Now? Now I believe ideas are everywhere, just waiting to be spotted. I don’t expect them to be served to me on a silver platter, though sometimes they are.** But I trust that if I keep my eyes open, if I believe inspiration is out there, my brain is capable of taking two random things I’ve seen and making something brilliant out of them.
Or something that’s the equivalent of plastic crap, but the point is that the treasures are out there. But I will never see them if I don’t walk around with my eyes and my mind open, believing they’re there.
I worry less about taking a chance and messing up, because there’s more.
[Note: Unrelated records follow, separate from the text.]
/-! `modFuses` -/
@[simp] theorem modFuses_pending (f : Fuses → Fuses) : (s.modFuses f).pending = s.pending := rfl
@[simp] theorem modFuses_free (f : Fuses → Fuses) : (s.modFuses f).free = s.free := rfl
@[simp] theorem modFuses_mem (f : Fuses → Fuses) : (s.modFuses f).mem = s.mem := rfl
@[simp] theorem modFuses_contexts (f : Fuses → Fuses) : (s.modFuses f).contexts = s.contexts := rfl
@[simp] theorem modFuses_clusters (f : Fuses → Fuses) : (s.modFuses f).clusters = s.clusters := rfl
@[simp] theorem modFuses_sqs (f : Fuses → Fuses) : (s.modFuses f).sqs = s.sqs := rfl
@[simp] theorem modFuses_cqs (f : Fuses → Fuses) : (s.modFuses f).cqs = s.cqs := rfl
@[simp] theorem modFuses_cmds (f : Fuses → Fuses) : (s.modFuses f).cmds = s.cmds := rfl
@[simp] theorem modFuses_nextId (f : Fuses → Fuses) : (s.modFuses f).nextId = s.nextId := rfl
@[simp] theorem modFuses_turn (f : Fuses → Fuses) : (s.modFuses f).turn = s.turn := rfl
@[simp] theorem modFuses_seqs (f : Fuses → Fuses) : (s.modFuses f).seqs = s.seqs := rfl
@[simp] theorem modFuses_slots (f : Fuses → Fuses) : (s.modFuses f).slots = s.slots := rfl
@[simp] theorem modFuses_tiles (f : Fuses → Fuses) : (s.modFuses f).tiles = s.tiles := rfl
@[simp] theorem modFuses_scratch (f : Fuses → Fuses) : (s.modFuses f).scratch = s.scratch := rfl
@[simp] theorem modFuses_drafts (f : Fuses → Fuses) : (s.modFuses f).drafts = s.drafts := rfl
@[simp] theorem modFuses_fabric (f : Fuses → Fuses) : (s.modFuses f).fabric = s.fabric := rfl
@[simp] theorem modFuses_keeper (f : Fuses → Fuses) : (s.modFuses f).keeper = s.keeper := rfl
@[simp] theorem modFuses_save (f : Fuses → Fuses) : (s.modFuses f).save = s.save := rfl
@[simp] theorem modFuses_scout (f : Fuses → Fuses) : (s.modFuses f).scout = s.scout := rfl
@[simp] theorem modFuses_liust (f : Fuses → Fuses) : (s.modFuses f).liust = s.liust := rfl
@[simp] theorem modFuses_ctrs (f : Fuses → Fuses) : (s.modFuses f).ctrs = s.ctrs := rfl
@[simp] theorem modFuses_memside (f : Fuses → Fuses) : (s.modFuses f).memside = s.memside := rfl
@[simp] theorem modFuses_power (f : Fuses → Fuses) : (s.modFuses f).power = s.power := rfl
@[simp] theorem modFuses_referee (f : Fuses → Fuses) : (s.modFuses f).referee = { s.referee with fuses := f s.referee.fuses } := rfl
@[simp] theorem modFuses_errors (f : Fuses → Fuses) : (s.modFuses f).errors = s.errors := rfl
@[simp] theorem modFuses_cfgLate (f : Fuses → Fuses) : (s.modFuses f).cfgLate = s.cfgLate := rfl
@[simp] theorem modFuses_rngSeed (f : Fuses → Fuses) : (s.modFuses f).rngSeed = s.rngSeed := rfl
@[simp] theorem modFuses_cycles (f : Fuses → Fuses) : (s.modFuses f).cycles = s.cycles := rfl
@[simp] theorem modFuses_wall (f : Fuses → Fuses) : (s.modFuses f).wall = s.wall := rfl
@[simp] theorem modFuses_hostTx (f : Fuses → Fuses) : (s.modFuses f).hostTx = s.hostTx := rfl
@[simp] theorem modFuses_fabTx (f : Fuses → Fuses) : (s.modFuses f).fabTx = s.fabTx := rfl
@[simp] theorem modFuses_smbTx (f : Fuses → Fuses) : (s.modFuses f).smbTx = s.smbTx := rfl

/-! `modDomain` -/
@[simp] theorem modDomain_pending (c : Nat) (f : Domain → Domain) : (s.modDomain c f).pending = s.pending := rfl
@[simp] theorem modDomain_free (c : Nat) (f : Domain → Domain) : (s.modDomain c f).free = s.free := rfl
@[simp] theorem modDomain_mem (c : Nat) (f : Domain → Domain) : (s.modDomain c f).mem = s.mem := rfl
@[simp] theorem modDomain_contexts (c : Nat) (f : Domain → Domain) : (s.modDomain c f).contexts = s.contexts := rfl
@[simp] theorem modDomain_clusters (c : Nat) (f : Domain → Domain) : (s.modDomain c f).clusters = s.clusters := rfl
@[simp] theorem modDomain_sqs (c : Nat) (f : Domain → Domain) : (s.modDomain c f).sqs = s.sqs := rfl
@[simp] theorem modDomain_cqs (c : Nat) (f : Domain → Domain) : (s.modDomain c f).cqs = s.cqs := rfl
@[simp] theorem modDomain_cmds (c : Nat) (f : Domain → Domain) : (s.modDomain c f).cmds = s.cmds := rfl
@[simp] theorem modDomain_nextId (c : Nat) (f : Domain → Domain) : (s.modDomain c f).nextId = s.nextId := rfl
@[simp] theorem modDomain_turn (c : Nat) (f : Domain → Domain) : (s.modDomain c f).turn = s.turn := rfl
@[simp] theorem modDomain_seqs (c : Nat) (f : Domain → Domain) : (s.modDomain c f).seqs = s.seqs := rfl
@[simp] theorem modDomain_slots (c : Nat) (f : Domain → Domain) : (s.modDomain c f).slots = s.slots := rfl
@[simp] theorem modDomain_tiles (c : Nat) (f : Domain → Domain) : (s.modDomain c f).tiles = s.tiles := rfl
@[simp] theorem modDomain_scratch (c : Nat) (f : Domain → Domain) : (s.modDomain c f).scratch = s.scratch := rfl
@[simp] theorem modDomain_drafts (c : Nat) (f : Domain → Domain) : (s.modDomain c f).drafts = s.drafts := rfl
@[simp] theorem modDomain_fabric (c : Nat) (f : Domain → Domain) : (s.modDomain c f).fabric = s.fabric := rfl
@[simp] theorem modDomain_keeper (c : Nat) (f : Domain → Domain) : (s.modDomain c f).keeper = s.keeper := rfl
@[simp] theorem modDomain_save (c : Nat) (f : Domain → Domain) : (s.modDomain c f).save = s.save := rfl
@[simp] theorem modDomain_scout (c : Nat) (f : Domain → Domain) : (s.modDomain c f).scout = s.scout := rfl
@[simp] theorem modDomain_liust (c : Nat) (f : Domain → Domain) : (s.modDomain c f).liust = s.liust := rfl
@[simp] theorem modDomain_ctrs (c : Nat) (f : Domain → Domain) : (s.modDomain c f).ctrs = s.ctrs := rfl
@[simp] theorem modDomain_memside (c : Nat) (f : Domain → Domain) : (s.modDomain c f).memside = s.memside := rfl
@[simp] theorem modDomain_power (c : Nat) (f : Domain → Domain) : (s.modDomain c f).power = { s.power with domains := s.power.domains.map (fun d => if d.1 == c then (c, f d.2) else d) } := rfl
@[simp] theorem modDomain_referee (c : Nat) (f : Domain → Domain) : (s.modDomain c f).referee = s.referee := rfl
@[simp] theorem modDomain_errors (c : Nat) (f : Domain → Domain) : (s.modDomain c f).errors = s.errors := rfl
@[simp] theorem modDomain_cfgLate (c : Nat) (f : Domain → Domain) : (s.modDomain c f).cfgLate = s.cfgLate := rfl
@[simp] theorem modDomain_rngSeed (c : Nat) (f : Domain → Domain) : (s.modDomain c f).rngSeed = s.rngSeed := rfl
@[simp] theorem modDomain_cycles (c : Nat) (f : Domain → Domain) : (s.modDomain c f).cycles = s.cycles := rfl
@[simp] theorem modDomain_wall (c : Nat) (f : Domain → Domain) : (s.modDomain c f).wall = s.wall := rfl
@[simp] theorem modDomain_hostTx (c : Nat) (f : Domain → Domain) : (s.modDomain c f).hostTx = s.hostTx := rfl
@[simp] theorem modDomain_fabTx (c : Nat) (f : Domain → Domain) : (s.modDomain c f).fabTx = s.fabTx := rfl
@[simp] theorem modDomain_smbTx (c : Nat) (f : Domain → Domain) : (s.modDomain c f).smbTx = s.smbTx := rfl

/-! `sendHost` -/
@[simp] theorem sendHost_pending (t : HostTx) : (s.sendHost t).pending = s.pending := rfl
@[simp] theorem sendHost_free (t : HostTx) : (s.sendHost t).free = s.free := rfl
@[simp] theorem sendHost_mem (t : HostTx) : (s.sendHost t).mem = s.mem := rfl
@[simp] theorem sendHost_contexts (t : HostTx) : (s.sendHost t).contexts = s.contexts := rfl
@[simp] theorem sendHost_clusters (t : HostTx) : (s.sendHost t).clusters = s.clusters := rfl
@[simp] theorem sendHost_sqs (t : HostTx) : (s.sendHost t).sqs = s.sqs := rfl
@[simp] theorem sendHost_cqs (t : HostTx) : (s.sendHost t).cqs = s.cqs := rfl
@[simp] theorem sendHost_cmds (t : HostTx) : (s.sendHost t).cmds = s.cmds := rfl
@[simp] theorem sendHost_nextId (t : HostTx) : (s.sendHost t).nextId = s.nextId := rfl
@[simp] theorem sendHost_turn (t : HostTx) : (s.sendHost t).turn = s.turn := rfl
@[simp] theorem sendHost_seqs (t : HostTx) : (s.sendHost t).seqs = s.seqs := rfl
@[simp] theorem sendHost_slots (t : HostTx) : (s.sendHost t).slots = s.slots := rfl
@[simp] theorem sendHost_tiles (t : HostTx) : (s.sendHost t).tiles = s.tiles := rfl
@[simp] theorem sendHost_scratch (t : HostTx) : (s.sendHost t).scratch = s.scratch := rfl
@[simp] theorem sendHost_drafts (t : HostTx) : (s.sendHost t).drafts = s.drafts := rfl
@[simp] theorem sendHost_fabric (t : HostTx) : (s.sendHost t).fabric = s.fabric := rfl
@[simp] theorem sendHost_keeper (t : HostTx) : (s.sendHost t).keeper = s.keeper := rfl
@[simp] theorem sendHost_save (t : HostTx) : (s.sendHost t).save = s.save := rfl
@[simp] theorem sendHost_scout (t : HostTx) : (s.sendHost t).scout = s.scout := rfl
@[simp] theorem sendHost_liust (t : HostTx) : (s.sendHost t).liust = s.liust := rfl
@[simp] theorem sendHost_ctrs (t : HostTx) : (s.sendHost t).ctrs = s.ctrs := rfl
@[simp] theorem sendHost_memside (t : HostTx) : (s.sendHost t).memside = s.memside := rfl
@[simp] theorem sendHost_power (t : HostTx) : (s.sendHost t).power = s.power := rfl
@[simp] theorem sendHost_referee (t : HostTx) : (s.sendHost t).referee = s.referee := rfl
@[simp] theorem sendHost_errors (t : HostTx) : (s.sendHost t).errors = s.errors := rfl
@[simp] theorem sendHost_cfgLate (t : HostTx) : (s.sendHost t).cfgLate = s.cfgLate := rfl
@[simp] theorem sendHost_rngSeed (t : HostTx) : (s.sendHost t).rngSeed = s.rngSeed := rfl
@[simp] theorem sendHost_cycles (t : HostTx) : (s.sendHost t).cycles = s.cycles := rfl
@[simp] theorem sendHost_wall (t : HostTx) : (s.sendHost t).wall = s.wall := rfl
@[simp] theorem sendHost_hostTx (t : HostTx) : (s.sendHost t).hostTx = s.hostTx ++ [t] := rfl
@[simp] theorem sendHost_fabTx (t : HostTx) : (s.sendHost t).fabTx = s.fabTx := rfl
@[simp] theorem sendHost_smbTx (t : HostTx) : (s.sendHost t).smbTx = s.smbTx := rfl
I think this applies to a lot of other things in life, too. Like opportunities. Now, big opportunities are more frequent and easier to accept for some people than others, no question. Different people will have different doors opening for us, and not everyone gets kicked out of the nest with a great education or a “small” loan from his or her parents or a rolodex full of high-rolling contacts. But we all make choices that affect us, and we will have some kind of opportunity for something. But will we see it if we have our eyes closed, expecting nothing good come to us? Or worse, if we believe we don’t deserve opportunities?
I’m guilty of that one, and I’ve likely overlooked a lot of chances for success because I thought they weren’t meant for someone like me. But the times when I have believed in myself and been open to opportunity–to saying no to agents and publishers and going it alone, for example, or to joining in on a *shudder* group project with other amazing authors–have been very rewarding.
And if I believe that I don’t only get one shot, that success is not my only motherf*$%in’ option (contrary to what Eminem might preach in that one very catchy tune) because I will see other opportunities, I can relax about messing up, take more chances, and dream bigger.
Or luck. If I believe I’m lucky and define luck as finding ball bearings on the street, look how lucky I am! If I believe I’m unlucky and won’t find any, I suspect the odds of me seeing them drop significantly. I just won’t be looking for them if I don’t believe I’m lucky enough to have them appear in my path.
What if I broadened my definition of luck? What if I embraced it and didn’t feel guilty about believing I’m lucky/smart/observant/whatever word I choose for it, and really stayed open to what might be out there?
I don’t know a lot about this law of attraction and manifestation stuff so many of my online acquaintances talk about all the time. Do I think the universe is a big genie waiting to grant my wishes if only I focus hard enough on what I want? Do I think opportunity and inspiration and luck and MASSIVE WEALTH spontaneously appear because I desire them enough?
Not really, no.
I do see the underlying, practical logic of it. The psychology of it, maybe. If I focus on the good things in my life, if I’m grateful for what I have, I’m going to be more aware of them. Kind of like how you never notice blue Volkswagens until you buy one, and then they’re everywhere. They were there all along. You didn’t call them into being because you were thinking about them. You simply see what you’re paying attention to.
Metal crap on the street, man.
So no, I’m not going all woo-woo mystical and trying to like… vibrate… or whatever it is. But I think, thanks to a ball bearing I almost kicked into the gutter a few months ago, that I kind of get it.
Good things are out there. Utter crap is out there, too, if we’re being honest. But I’m trying really hard to stay focused on the good.
Because what I focus on is what I see. It’s what I get more of.
I’m just keeping my eyes open.
*Though true story, I once saw an empty Vienna sausage can in a snowbank and sincerely hoped–and still hope–that my mental image of some guy wandering down main street casually sucking tiny processed meat sticks directly from the can as he strolled along and then tossing the garbage aside is accurate. It could happen.
**In bed, once. You can’t beat that kind of service.